ТВОРЧЕСТВО

ПОЗНАНИЕ

А  Б  В  Г  Д  Е  Ж  З  И  Й  К  Л  М  Н  О  П  Р  С  Т  У  Ф  Х  Ц  Ч  Ш  Щ  Э  Ю  Я  AZ

 


Будет с ней спать в моей же постели, подумал Никольский. Она мне устроила эту постель, а я их вдвоем на нее укладываю. Я бы не прочь с ним поменяться. Мне себя жаль. И его. Ее жаль особенно, потому что жалко, что она с ним, а себя жалко, потому что жалко ее… Стоп, ты запутался, пьяная морда, выбрось из головы.
Он сидел за столом, пока не вошла Данута с грудой постельного белья и следом Арон. Вскочив, Никольский хотел пропустить Дануту к кушетке, но она положила все принесенное на стул и не стала стелить, а принялась проворно уничтожать царивший на столе разор. Никольский слабо запротестовал, Данута ему улыбнулась. Финкельмайер потерянно стоял у входа и, казалось, не прислонись он к стене, так бы и сполз обессиленно на пол.
Потом Никольский плотно прикрыл дверь и лег. В соседней комнате свет, там легкими шагами ходит Данута и приглушенно смеется, слушая, как ей что-то бубнит вполголоса Финкельмайер. Вот и они ложатся, и сейчас там начнется любовь, но нет уж, говорит себе Никольский, ловить поскрипывания кровати, стоны и вскрики — это не для меня, черт бы их побрал, мне уже не шестнадцать. Буду спать, завтра надо с утра… На лицо легла невидимая маска — Никольский судорожно вздохнул и задышал глубоко и ровно.
VIII
Проснувшись, Никольский с трудом превозмог тупое нытье в надбровьях и разлепил веки. Поднес запястье с часами к самым глазам. На циферблате было что-то странное. Никольскому удалось понять, что обе стрелки сошлись наверху, и, значит, он доспался до двенадцати.
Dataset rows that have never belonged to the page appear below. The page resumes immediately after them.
-- ==== Sys2Proof/Machine/Flags.lean ====
section
/-!
DEFINITION. The flags and lines that the block shows at its pins, computed from the state (R458, R465, R500, R599, R650, R652, R653).
-/

namespace Sys2Proof.Machine

/-- FAULT_n is driven low: a FATAL record has been raised (R599, R600). -/
def State.faultLow (s : State) : Bool := s.errs.faultPin

/-- WAKE_n is driven low (R500). -/
def State.wakeLow (s : State) : Bool := s.power.wakePin

/-- What drives a pin. -/
inductive Drive where
  | low | high | floats
  deriving DecidableEq, Repr

/-- GUARD_OUT_n[j] as the OR stage drives it (R458). -/
def State.guardOut (s : State) (j : Nat) : Drive :=
  match s.guard.out.getD j 2 with
  | 0 => .low
  | 1 => .high
  | _ => .floats

/-- The 100 Ω terminations of FSP receiver `p` are connected: ENABLE = 1 and the guard domain is up (R646). -/
def State.fspTerminated (s : State) (p : Nat) : Bool := s.flag (R.SENSOR_FSP_STATUS_ENABLE p) && s.guard.up

/-- GP_D[15:0] (R465): none = high-impedance. -/
def State.guardPort (s : State) : Option Nat := s.guard.gpD

/-- GPIO pin `n`: its own driver floats during a park, while it is an input, and in DEEP and OFF (R506, R649, R650). Functions are
driven by their units: TOUT by its pulse, UART_TX idle high. -/
def State.pinDrive (s : State) (n : Nat) : Drive :=
  if !s.aon || s.hubAsleep || s.parked n then .floats
  else if s.pinFunc n then
    if 8 ≤ n ∧ n ≤ 11 then (if s.board.tout.any fun t => t.1 == n - 8 then .high else .low)
    else if n = 4 then .high
    else .floats
  else if s.drives n then (if bit (s.rd R.GPIO_OUT_PINS) n then .high else .low)
  else .floats

end Sys2Proof.Machine
end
Первым делом он выпил холодной воды, налил рюмку, опрокинул ее, а следом — с конца ножа и в рот — отправил горочку красной икры, подавил ее там о нёбо и почувствовал, что оживает. В соседней комнате не было никого. Аккуратная, без единой складочки прибранная постель выглядела так солидно и строго, что ее вполне можно было выставлять в качестве экспоната мемориальной квартиры писателя-классика или выдающегося революционного деятеля эпохи. Никольский принял душ, оделся, подсел к телефону, но ни один из нескольких нужных ему номеров не ответил. Тут только он вспомнил, что сибирское время обгоняет его часы, и здесь уже далеко не двенадцать, и люди, скорее всего, ушли на обед. Сейчас же и сам Никольский почувствовал, как в нем после принятой натощак рюмочки взыграл аппетит. Он бросил трубку, наскоро побрился и вышел из комнаты.
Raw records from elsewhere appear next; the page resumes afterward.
/-- SPAN reads the new value, and the chain generation has advanced. -/
theorem State.writeSpan_fields {s : State} {i v : Nat} (hm : s.isMaster = true) (hv : v < 2 ^ 64)
    (hne : v ≠ s.rd (R.CHAIN_SPAN_SPAN (i - 1))) (h0 : v ≠ 0) :
    (s.writeSpan i v).rd (R.CHAIN_SPAN_SPAN (i - 1)) = v ∧
    (s.writeSpan i v).rd (R.CHAIN_CGEN_CGEN (i - 1)) = (s.rd (R.CHAIN_CGEN_CGEN (i - 1)) + 1) % 65536 := by
  have hspan : ∀ p, p < 4 → (R.CHAIN_PORT_COUNT_COUNT p 0).apart (R.CHAIN_SPAN_SPAN (i - 1)) = true := fun p hp => by
    apply RField.apart_of_keys <;> simp only [R.CHAIN_PORT_COUNT_COUNT, R.CHAIN_SPAN_SPAN] <;> omega
  have hgen : ∀ p, p < 4 → (R.CHAIN_PORT_COUNT_COUNT p 0).apart (R.CHAIN_CGEN_CGEN (i - 1)) = true := fun p hp => by
    apply RField.apart_of_keys <;> simp only [R.CHAIN_PORT_COUNT_COUNT, R.CHAIN_CGEN_CGEN] <;> omega
  have hsg : (R.CHAIN_SPAN_SPAN (i - 1)).apart (R.CHAIN_CGEN_CGEN (i - 1)) = true := by
    apply RField.apart_of_keys <;> simp only [R.CHAIN_CGEN_CGEN, R.CHAIN_SPAN_SPAN] <;> omega
  have hgs : (R.CHAIN_CGEN_CGEN (i - 1)).apart (R.CHAIN_SPAN_SPAN (i - 1)) = true := by
    apply RField.apart_of_keys <;> simp only [R.CHAIN_CGEN_CGEN, R.CHAIN_SPAN_SPAN] <;> omega
  rw [State.writeSpan_master hm hv hne h0]
  constructor
  · rw [foldl_proj (fun a => State.rd a (R.CHAIN_SPAN_SPAN (i - 1))) (fun a d => State.rd_sendFlit a d 0 _ hspan),
      State.rd_wr_other _ _ _ _ rfl hgs, State.rd_wr_same _ _ _ rfl]
    exact Nat.mod_eq_of_lt hv
  · rw [foldl_proj (fun a => State.rd a (R.CHAIN_CGEN_CGEN (i - 1))) (fun a d => State.rd_sendFlit a d 0 _ hgen),
      State.rd_wr_same _ _ _ rfl, State.rd_wr_other _ _ _ _ rfl hsg]
    exact Nat.mod_mod _ _

/-- Settles O46: each command by its condition; a port's state reads back (`setPortState_same`), and SPAN's fields survive the flits
that announce the chain generation (`rd_sendFlit`). -/
theorem chainPorts : Obligations.ChainPorts := by
  refine ⟨?_, ?_, ?_, ?_, ?_, ?_, ?_, ?_, ?_, ?_⟩
  · intro s v hu
    rw [exec_chainEnableWrite, execChainEnableWrite, done_eq, when_of hu]
    rfl
  · intro s hs h
    have hf : (s.dropHeld 0).form = s.dropHeld 0 := if_pos (by
      rcases h with h | h
      · exact .inl (by rw [show (s.dropHeld 0).isMaster = s.isMaster from State.flag_dropHeld .., h]; rfl)
      · exact .inr (by simpa only [State.chainSize, State.rd_dropHeld] using h))
    rw [exec_form, execForm, done_eq, when_of (State.steady_hubUp hs), State.cmdWrite_steady hs (by rw [hf, State.dropHeld_power]), hf]
  · intro s hu hm hc s1
    have hm' : (s.dropHeld 0).isMaster = true := (State.flag_dropHeld ..).trans hm
    have hc' : (s.dropHeld 0).chainSize ≠ 0 := by simpa only [State.chainSize, State.rd_dropHeld] using hc
    rw [exec_form, execForm, done_eq, when_of hu, State.cmdWrite, State.form, if_neg (by rw [hm']; simp [hc'])]
    rfl
  · intro s hu hf
    have hgo : exec .formTimeout s = .next s.formLate := by rw [exec_formTimeout, execFormTimeout, done_eq, when_of hu]
    exact ⟨fun h => hgo.trans (congrArg _ (if_pos ⟨hf, h⟩)),
      fun h => hgo.trans (congrArg _ (if_neg fun h' => absurd h'.2 (Nat.not_le.2 h)))⟩
  · intro s p lanes peer pp hp hu hen go
    have hgo : go = .next (s.portAdvance p lanes peer pp) := by
      show exec (.portStateAdvance p lanes peer pp) s = _
      rw [exec_portStateAdvance, execPortStateAdvance, unit_of (portOk_of hp), when_of (by rw [hu, hen]; rfl)]
    refine ⟨fun h => ?_, fun h hw => ?_, fun h hw => ?_, fun h => ?_, fun h => ?_, fun h => ?_, fun h => ?_⟩
    · simp only [hgo, State.portAdvance, h]
    · simp only [hgo, State.portAdvance, h, if_pos hw]
    · simp only [hgo, State.portAdvance, h, if_neg hw]
    · simp only [hgo, State.portAdvance, h]
    · simp only [hgo, State.portAdvance, h]
    · simp only [hgo, State.portAdvance, h]
    · simp only [hgo, State.portAdvance, h]
  · intro s p st hp hst
    exact ⟨s.setPortState_same hp hst, fun q _ hq => s.setPortState_other st hp hq⟩
  · intro s p hp hu h2 h4 ht
    rw [exec_portStateTimeout, execPortStateTimeout, unit_of (portOk_of hp), when_of hu, State.portLate_of h2 h4 ht]
  · intro s p ack hp hl hack
    have hback : exec (.ackTimeout p) s = .next (s.ackTimeout p) := by
      rw [exec_ackTimeout, execAckTimeout, unit_of (portOk_of hp), when_of hl]
    obtain ⟨hu, hup⟩ := (Bool.and_eq_true _ _).mp hl
    refine ⟨?_, hback, fun h => ?_, fun f t hf hr ht => ?_, ?_⟩
    · rw [exec_nakReceived, execNakReceived, unit_of (portOk_of hp), when_of hl, Nat.mod_eq_of_lt hack]
    · rw [hback, State.ackTimeout_none h]
    · rw [hback, State.ackTimeout_starts hf hr ht]
    · rw [exec_portDown, execPortDown, unit_of (portOk_of hp), when_of (by rw [hu, State.mayFall, hup]; rfl)]
  · intro s k v hk hu
    rw [exec_mirrorWrite, execMirrorWrite, unit_of (decide_eq_true hk), when_of hu]
    rfl
  · intro s i v h1 hi hs
    have hmd : (s.dropHeld 0).isMaster = s.isMaster := State.flag_dropHeld ..
    have hgo : exec (.spanWrite i v) s = .next ((s.dropHeld 0).writeSpan i v) := by
      rw [exec_spanWrite, execSpanWrite, unit_of (decide_eq_true ⟨h1, hi⟩), when_of (State.steady_hubUp hs),
        State.cmdWrite_steady hs (State.writeSpan_power _ _ _)]
    refine ⟨fun hm => ?_, fun hm hv hne h0 => ?_⟩
    · rw [hgo, State.writeSpan, if_pos (by rw [hmd, hm]; rfl)]
    · have hne' : v ≠ (s.dropHeld 0).rd (R.CHAIN_SPAN_SPAN (i - 1)) := by rwa [State.rd_dropHeld]
      obtain ⟨h2, h3⟩ := State.writeSpan_fields (hmd.trans hm) hv hne' h0
      exact ⟨_, hgo, h2, h3.trans (by rw [State.rd_dropHeld])⟩
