/-- The length and CRC tests of a frame of whole words, then what follows (R177). `ws` are the words after the header. -/
def testWords (header : Word) (ws : List Word) (s : State) : State :=
  let kind := headerKind header
  let tag := headerTag header
  let n := headerLength header
  if ws.length ≠ n + (if s.cmd.frameChecked then 1 else 0) then refuseFrame .badLength kind tag s
  else if s.cmd.frameChecked && !checkPasses (header :: ws) then refuseFrame .crcBad kind tag s
  else passFrame kind tag n (ws.take n) s

/-- The framing tests of the octets between the delimiters (R177). -/
def testOctets (octets : List Octet) (s : State) : State :=
  match wordsOfOctets octets with
  | [] => refuseFrame .framing 0 0 s
  | header :: ws =>
    if octets.length % 4 = 0 then testWords header ws s
    else refuseFrame .framing (headerKind header) (headerTag header) s

/-- COMMAND_FRAME (R177): a complete frame, given as its octets. -/
def execCommandFrame (octets : List Octet) (s : State) : Host.Outcome State Fault Refusal :=
  .next (endDelimiter (testOctets octets) s)

/-! ## Delimiters and alignment (R175, R176) -/

/-- A partial frame is abandoned (R175). -/
def abandonFrame (s : State) : State :=
  raise .commandFault { s with cmd.framesAbandoned := bump s.cmd.framesAbandoned }

/-- A frame begins, and the check mode in force is read for it (R175, R176). -/
def beginFrame (s : State) : State :=
  { s with cmd.framing := .inFrame, cmd.frameChecked := s.settings.checkMode }

/-- A start delimiter at the inbound receiver (R175). -/
def commandStart (s : State) : State :=
  match s.cmd.framing with
  | .hunting => s
  | .between => beginFrame s
  | .inFrame => beginFrame (abandonFrame s)

/-- COMMAND_FRAME_BEGINS (R175): a start delimiter. -/
def execCommandFrameBegins (s : State) : Host.Outcome State Fault Refusal := .next (commandStart s)

/-- COMMAND_FRAME_ABANDONED (R175): a start delimiter. -/
def execCommandFrameAbandoned (s : State) : Host.Outcome State Fault Refusal := .next (commandStart s)

/-- COMMAND_ALIGNMENT_GAINED (R175): the decoder holds alignment from now on; the receiver is held in HUNTING while reset is held. -/
def execCommandAlignmentGained (s : State) : Host.Outcome State Fault Refusal :=
  .next
    (let s1 := { s with cmd.aligned := true }
     if s.resetHeld = false ∧ s.cmd.framing = .hunting then { s1 with cmd.framing := .between } else s1)

/-- COMMAND_ALIGNMENT_LOST (R175): a partial frame is abandoned. -/
def execCommandAlignmentLost (s : State) : Host.Outcome State Fault Refusal :=
  .next
    (let s1 := { s with cmd.aligned := false, cmd.framing := .hunting }
     if s.cmd.framing = .inFrame then abandonFrame s1 else s1)

/-! ## Sending replies (R178, R179, R185) -/

/-- The reply whose sending makes the RESET command's reset take effect (R185). -/
def Reply.resets (r : Reply) : Bool := r.taken && r.kind == CommandKind.reset.code && decide (r.status = .ok)

/-- The last word of the head reply is sent: it leaves the queue, and the outstanding command clears when the reply is its own (R178,
R179). -/
def sendReply (r : Reply) (rest : List Reply) (s : State) : State :=
  { s with
    cmd.replies := rest
    cmd.outstanding := if r.taken then none else s.cmd.outstanding
    replyOut := s.replyOut ++ [r.words] }

/-- REPLY_SENT (R179, R185). -/
def execReplySent (s : State) : Host.Outcome State Fault Refusal :=
  .next
    (if s.resetHeld then s
     else
       match s.cmd.replies with
       | r :: rest => if r.resets then resetByCommand (sendReply r rest s) else sendReply r rest s
       | [] => s)

/-! ## The commands of the table, each arriving as its complete frame -/

/-- IDENTIFY (R192). -/
def execIdentify (tag : Tag) (s : State) : Host.Outcome State Fault Refusal := .next (commandArrives .identify tag [] s)

/-- STATUS (R172). -/
def execStatus (tag : Tag) (s : State) : Host.Outcome State Fault Refusal := .next (commandArrives .status tag [] s)

/-- The next pairs of the CONFIGURE in progress, if there is one (R189). -/
def resumeConfigure (upTo : Nat) (s : State) : State :=
  match s.cmd.configure with
  | some j => configureSteps upTo j s
  | none => s

/-- The words of a list of pairs. -/
def pairWords (pairs : List (Word × Word)) : List Word := pairs.flatMap fun p => [p.1, p.2]

/-- CONFIGURE (R189): its frame arrives, or the CONFIGURE in progress goes on. -/
def execConfigure (op : ConfigureOp) (s : State) : Host.Outcome State Fault Refusal :=
  .next
    (match op with
     | .frame tag pairs upTo => endDelimiter (builtFrame CommandKind.configure.code tag upTo (pairWords pairs)) s
     | .resume upTo => resumeConfigure upTo s)

/-- READ_SETTINGS (R193). -/
def execReadSettings (tag : Tag) (s : State) : Host.Outcome State Fault Refusal :=
  .next (commandArrives .readSettings tag [] s)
В маленьком холле кто-то поднялся с кресла, но Никольский направился к лестнице, — некому здесь его ждать, и, кроме Дануты и Финкельмайера, никто не знает, в каком номере он остановился. Однако на лестнице, свернув на второй, нижний марш, он увидел, как сверху сбегает, мелкомелко семеня, грузный человек, и Никольский с беспокойством подумал, не с намерением ли догнать его. Мелькнуло в голове, что чем-то эта фигура ему знакома. Никольский быстро прошел к ресторану, толкнув стеклянную дверь и, оглядев свободные столики, выбрал место поближе к окну. Подлетела девчушка в передничке и белой наколке, с наивным любопытством уставилась на Никольского и спросила:
— Вам по-вечернему или по-дежурному? А хотите, я могу оба меню принести?
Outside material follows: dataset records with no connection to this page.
/-- The event block (R120, R124, R125, R126): it has exactly the event size in words, at most 14,352 within the limits of a context; its
eight header words read back as the record's fields, with reserved bits 0; each trigger entry reads back as its trigger; the pulse blocks
follow in reference order; and each pulse block reads back as the pulse it was written from, with reserved bits 0 (R200). -/
def Obligations.EventBlockSizeAndPulseBlocks : Prop :=
  (∀ (s : State) (i : Fin 16),
    (eventBlock s i).length = eventSize s i
    ∧ eventSize s i = 8 + 2 * (context s i).triggers.length
        + ((pulsesOf s (context s i)).map fun p => 3 + (p.samples.length + 2) / 3).sum
    ∧ ((context s i).triggers.length ≤ 4 → (context s i).refs.length ≤ 1024 →
        (∀ e, (poolEntry s e).record.samples.length ≤ 32) → eventSize s i ≤ 14352))
  ∧ (∀ (s : State) (i : Fin 16),
    let c := context s i
    let word := fun k : Nat => (eventBlock s i).getD k 0
    let field := fun (k low width : Nat) => ((word k).extractLsb' low width).toNat
    let fits := fun t : Stamp => t.orbit < 1048576 ∧ t.bc < 4096
    c.triggers.length ≤ 4 → eventSize s i ≤ 14352 → c.number < 4294967296 → fits c.winOpen → fits c.winClose →
    c.lost ≤ 65535 → c.refs.length ≤ 1024 → c.charge ≤ 16777215 → (∀ tr ∈ c.triggers, fits tr.stamp) →
    field 0 0 16 = eventSize s i ∧ field 0 16 3 = c.triggers.length ∧ field 0 19 13 = 0
    ∧ (word 1).toNat = c.number
    ∧ (⟨field 2 12 20, field 2 0 12⟩ : Stamp) = c.winOpen ∧ (⟨field 3 12 20, field 3 0 12⟩ : Stamp) = c.winClose
    ∧ field 4 16 16 = c.lost ∧ field 4 11 5 = 0 ∧ field 4 0 11 = c.refs.length
    ∧ (word 5).extractLsb' 0 9 = c.flags ∧ field 5 9 23 = 0
    ∧ field 6 0 24 = c.charge ∧ field 6 24 8 = 0
    ∧ (word 7).extractLsb' 0 24 = c.missing ∧ field 7 24 8 = 0
    ∧ (∀ k tr, c.triggers[k]? = some tr →
        (⟨field (8 + 2 * k) 12 20, field (8 + 2 * k) 0 12⟩ : Stamp) = tr.stamp
        ∧ field (9 + 2 * k) 0 3 = tr.cls.val
        ∧ field (9 + 2 * k) 4 3 = (match tr.origin with
            | .line l => l.val
            | .soft => 4)
        ∧ field (9 + 2 * k) 3 1 = 0 ∧ field (9 + 2 * k) 7 25 = 0)
    ∧ (eventBlock s i).drop (8 + 2 * c.triggers.length) = (pulsesOf s c).flatMap pulseBlock)
  ∧ ∀ (p : PulseRecord) (more : List Word), RecordInRange p →
    (pulseBlock p).length = 3 + (p.samples.length + 2) / 3 ∧ pulseOfBlock (pulseBlock p ++ more) = some p
    ∧ field (pulseBlock p) 0 7 3 = 0 ∧ field (pulseBlock p) 2 31 1 = 0
    ∧ ∀ k, 3 ≤ k → field (pulseBlock p) k 30 2 = 0

/-- One word of the STREAM copy (R128, R129, R136): nothing without room or without a release in progress (notes/assumptions/12.md);
otherwise the next word of the event block joins the buffer with its marks. The last one ends the release: the context leaves the part with
its references dropped (R63). The word it wrote waits in the buffer, so no return to IDLE is taken (R183). -/
def Obligations.StreamWordJoinsTheBuffer : Prop :=
  ∀ s : State,
    (s.builder.job = none → exec .streamWordWrite s = .next s)
    ∧ ∀ j, s.builder.job = some j →
      (4096 ≤ s.router.buffer.length → exec .streamWordWrite s = .next s)
      ∧ (s.router.buffer.length < 4096 → j.progress + 1 ≠ j.size →
          exec .streamWordWrite s = .next { s with
            router.buffer := s.router.buffer
              ++ [⟨(eventBlock s j.slot).getD j.progress 0, decide (j.progress = 0), false⟩]
            builder.job := some { j with progress := j.progress + 1 } })
      ∧ (s.router.buffer.length < 4096 → j.progress + 1 = j.size → (context s j.slot).refs.Nodup →
          ∃ t, exec .streamWordWrite s = .next t
            ∧ Freed j.slot { s with
                router.buffer := s.router.buffer
                  ++ [⟨(eventBlock s j.slot).getD j.progress 0, decide (j.progress = 0), true⟩]
                builder.job := none
                builder.eventsReleased := bump s.builder.eventsReleased } t)

/-- A stream phase with room in the buffer writes the whole event block, its first word marked FIRST and its last LAST, and ends the release
(R124, R128, R129, R136). -/
def Obligations.StreamCopyIsTheEventBlock : Prop :=
  ∀ (s : State) (i : Fin 16) (route : Route),
    s.builder.job = some ⟨i, route, eventSize s i, 0⟩ →
    s.router.buffer.length + eventSize s i ≤ 4096 →
    ∃ t, execTimes .streamWordWrite (eventSize s i) s = .next t
      ∧ t.router.buffer = s.router.buffer ++ marked (eventBlock s i)
      ∧ t.builder.job = none ∧ t.builder.eventsReleased = bump s.builder.eventsReleased
      ∧ context t i = Context.freeSlot

/-! ## The data link -/

/-- One unit on the data link (R137, R138): none under HOLD or while reset is held; an owed ABORTED ending first; otherwise the head word
with its delimiters, the count of a NORMAL ending being the words sent in the event. In DRAINING the return to IDLE is judged once the word
has left the buffer (R183). HOLD_ASSERTED and HOLD_RELEASED set the level. That a unit is sent in one instant, with HOLD released, is the
MODEL's choice (notes/assumptions/29.md), and that the command given otherwise changes nothing too (notes/assumptions/12.md). The status
word of an end delimiter reads back as its status and count, with reserved bits 0 (R200). -/
def Obligations.DataLinkSendsUnits : Prop :=
  (∀ (aborted : Bool) (count : Nat), count ≤ 14352 →
    let ws := [endingWord aborted count]
    field ws 0 31 1 = (if aborted then 1 else 0) ∧ field ws 0 14 17 = 0 ∧ field ws 0 0 14 = count)
  ∧ ∀ s : State,
    exec .holdAsserted s = .next { s with router.hold := true }
    ∧ exec .holdReleased s = .next { s with router.hold := false }
    ∧ (s.router.hold = true ∨ s.resetHeld = true → exec .dataLinkUnitSend s = .next s)
    ∧ (s.router.hold = false → s.resetHeld = false →
        (∀ n, s.router.owed = some n →
          exec .dataLinkUnitSend s = .next { s with
            router.owed := none
            dataLinkOut := s.dataLinkOut ++ [⟨false, none, some (endingWord true n)⟩] })
        ∧ (s.router.owed = none → s.router.buffer = [] → exec .dataLinkUnitSend s = .next s)
        ∧ (s.router.owed = none → ∀ w rest, s.router.buffer = w :: rest →
            let sent := if w.first then 1 else s.router.wordsSent + 1
            ∃ t, exec .dataLinkUnitSend s = .next t ∧ ReturnJudged { s with
              router := { s.router with
                buffer := rest
                inEvent := !w.last
                wordsSent := sent
                streamWordsSent := bump s.router.streamWordsSent
                streamEventsSent :=
                  if w.last then bump s.router.streamEventsSent else s.router.streamEventsSent }
              dataLinkOut := s.dataLinkOut
                ++ [⟨w.first, some w.word, if w.last then some (endingWord false sent) else none⟩] } t))

/-- A whole event at the head of the stream buffer goes out as a start delimiter, its words in order, and an end delimiter of status NORMAL
whose count is the number of its words (R137). In DRAINING the return to IDLE is judged after the last word (R183). -/
def Obligations.WholeEventOnTheDataLink : Prop :=
  ∀ (s : State) (ws : List Word) (rest : List StreamWord),
    s.router.hold = false → s.resetHeld = false → s.router.owed = none → ws ≠ [] →
    s.router.buffer = marked ws ++ rest →
    ∃ t, execTimes .dataLinkUnitSend ws.length s = .next t
      ∧ ReturnJudged { s with
          router := { s.router with
            buffer := rest
            inEvent := false
            wordsSent := ws.length
            streamWordsSent := bump^[ws.length] s.router.streamWordsSent
            streamEventsSent := bump s.router.streamEventsSent }
          dataLinkOut := s.dataLinkOut ++ unitsFrom 0 ws.length ws } t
— Вот что, красавица, я в вас чувствую квалификацию. Сообразите-ка сами: голодному, здоровому и, как видите, не очень старому мужчине (девчушка смущенно хихикнула) необходимо пообедать. А главное — кофе. Чашечки две, и покрепче.
— Принесу на второе жаркое по-домашнему — знаете, в горшочках? — Это у нас фирменное, шеф сегодня сам готовит, и у нас есть сухое грузинское? Красное.
— Замечательно. Я в вас не ошибся. Стаканчик — ну что-нибудь двести, двести пятьдесят, ведь вы разливаете?
— Разливаем, мы разливаем.
Она отошла — вся в розовой улыбке девственности, готовой отцвести июньским яблоневым цветом. Или не девушка? — подумал Никольский, присматриваясь к ее походке.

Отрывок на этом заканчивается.